在Scala中将依赖对象传递给父构造函数 [英] Passing dependent objects to a parent constructor in Scala
问题描述
假设我有以下类的父类:
class A()
class B(a:A)
class C(b:B)
class BaseClass(b:B,c:C)
现在我想实现一个BaseClass的子类,它被赋予A的一个实例,并构造B和C的实例,并传递给它的超类构造函数。
如果我可以使用任意表达式,我会这样做:
b = new B(a)
c =新C(b)
super(b,c)
因为父构造函数的第二个参数取决于第一个参数的值,所以我不能看到任何方法来做到这一点,而不使用工厂函数或无意的黑客,例如:
class IntermediateSubclass(b:B)extends BaseClass(b,new C(b))

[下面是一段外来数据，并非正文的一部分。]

-- ==== Sys2Proof/Tests/Slice0.lean ====
section
/-! SUPPORT. Tests. Expected values come from spec/95_test_vectors.md (A, B1 to B4, the register trace of B2.2) and from the
encodings of R106 to R125; the witnesses show that every statement's hypotheses can be met, clause by clause. -/

open Sys2Proof Sys2Proof.Machine Sys2Proof.Claims

namespace Sys2Proof.Tests

/-! ### Small states -/

/-- The host's turn, with these calls to make. -/
def hostTurn (cs : List HostCall) : State := { State.reset with hostCalls := cs }

/-- A `DecodeNext(e)` in progress, hunting, with these items to come. -/
def awaiting (e : Byte) (items : List RxItem) : State :=
  { State.reset with inCall := true, expectedType := e, rxStream := items }

/-- The host's turn, with these calls to make and a write that times out; in `CONNECT` or not. -/
def timingOut (connecting : Bool) (cs : List HostCall) : State :=
  { State.reset with
    writeTimeouts := [true]
    hostCalls := cs
    session := { State.reset.session with seq := if connecting then some { connecting := true, start := 0 } else none } }

/-- A frame `24 31 len` in progress of which `cnt` zero payload bytes have come. -/
def inPayload (len cnt : Byte) (items : List RxItem) : State :=
  { awaiting 0x31 items with rxState := .payload, rxType := 0x31, rxLen := len, rxCnt := cnt, rxSum := 0x55 + len }

/-- The frame `24 31 03 64 cs` in progress (sum `BC`), in state `q`. -/
def inTrailer (q : RxState) (cs e : Byte) (items : List RxItem) : State :=
  { awaiting e items with
    rxState := q, rxType := 0x31, rxLen := 3, rxCnt := 1, rxBuf := [(0, 0x64)], rxSum := 0xBC, rxCsum := cs }

/-- The next state, if there is one. -/
def after : Host.Outcome State Fault Refusal → Option State
  | .next t => some t
  | _ => none

/-- The parts of `Inv`, each decidable. -/
theorem inv_of {s : State}
    (h : s.rxBuf.wf = true ∧ (s.rxState = .payload → 3 ≤ s.rxLen.toNat ∧ s.rxCnt.toNat + 2 < s.rxLen.toNat) ∧
      (s.rxState = .csum ∨ s.rxState = .endMark → 2 ≤ s.rxLen.toNat ∧ s.rxCnt.toNat + 2 = s.rxLen.toNat) ∧
      (s.rxState ≠ .hunt → s.rxSum = sum8 s.covered) ∧ s.rxCnt.toNat ≤ 253 ∧ (s.event ≠ .none → s.rxState = .hunt) ∧
      (s.inCall = false → s.rxState = .hunt)) : Inv s :=
  ⟨h.1, h.2.1, h.2.2.1, h.2.2.2.1, h.2.2.2.2.1, h.2.2.2.2.2.1, h.2.2.2.2.2.2⟩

class RealSubclass是否有干净的方法?
解决方案处理这种情况的最佳方法是在您要写的BaseClass子类的随播对象中编写一个工厂方法
class A()
class B(a:A)
class C(b:B )
class BaseClass(b:B,c:C)
类SBC私有(a:A,b:B,c:C) (b,c)
对象SBC
{
def
apply(a:A):SBC = {
val b = new B )
val c = new C(b)
new SBC(a,b,c)
}
}
您可以将任何构造函数参数转换为字段而不影响任何内容(通过前缀 val
不熟悉该语法):
class A()
class B(val a:A)
类C(val b:B)
类BaseClass(val b:B,val c:C)
类SBC私有(val a:A,b: B,c:C)
extends BaseClass(b,c)
对象SBC
{
def
apply(a:A):SBC = {
val b = new B(a)
val c = new C(b)
new SBC(a,b,c)
}
}
现在可以创建 SBC
的新实例表达式的类型: SBC(aValue)
(无论是否使用 val
b
$ b
scala> val a1 = new A
a1:A = A @ 14a8f44
scala> val sbc1 = SBC(a1)
sbc1:SBC = SBC @ 7d8bb
scala> sbc1.a
res0:A = A @ 14a8f44
scala> sbc1.b
res1:B = B @ c7272
scala> sbc1.c
res2:C = C @ 178743b
Suppose I have the following class heirarchy:
class A()
class B(a:A)
class C(b:B)
class BaseClass(b:B, c:C)
Now I want to implement a subclass of BaseClass, which is given an instance of A, and constructs instances of B and C, which it passes to its superclass constructor.
If I could use arbitrary expressions, I'd do something like this:
b = new B(a)
c = new C(b)
super(b, c)
Because the second argument to the parent constructor depends on the value of the first argument, though, I can't see any way to do this, without using a factory function, or a gratuitous hack, such as :
class IntermediateSubclass(b:B) extends BaseClass(b, new C(b))
class RealSubclass(a:A) extends IntermediateSubclass(new B(a))
Is there clean way to do this?
解决方案 Probably the best way to handle this sort of situation is by writing a factory method in the companion object for the subclass of BaseClass you want to write.
class A()
class B(a:A)
class C(b:B)
class BaseClass(b:B, c:C)
class SBC private (a: A, b: B, c: C)
extends BaseClass(b, c)
object SBC
{
def
apply(a: A): SBC = {
val b = new B(a)
val c = new C(b)
new SBC(a, b, c)
}
}
You can make any of those constructor parameters into fields without affecting anything (by prefixing with val
, if you're not familiar with that syntax):
class A()
class B(val a: A)
class C(val b: B)
class BaseClass(val b: B, val c: C)
class SBC private (val a: A, b: B, c: C)
extends BaseClass(b, c)
object SBC
{
def
apply(a: A): SBC = {
val b = new B(a)
val c = new C(b)
new SBC(a, b, c)
}
}
Now new instances of SBC
can be created with this sort of expression: SBC(aValue)
(regardless of whether the val
s are used).
scala> val a1 = new A
a1: A = A@14a8f44
scala> val sbc1 = SBC(a1)
sbc1: SBC = SBC@7d8bb
scala> sbc1.a
res0: A = A@14a8f44
scala> sbc1.b
res1: B = B@c7272
scala> sbc1.c
res2: C = C@178743b
这篇关于在Scala中将依赖对象传递给父构造函数的文章就介绍到这了,希望我们推荐的答案对大家有所帮助,也希望大家多多支持IT屋!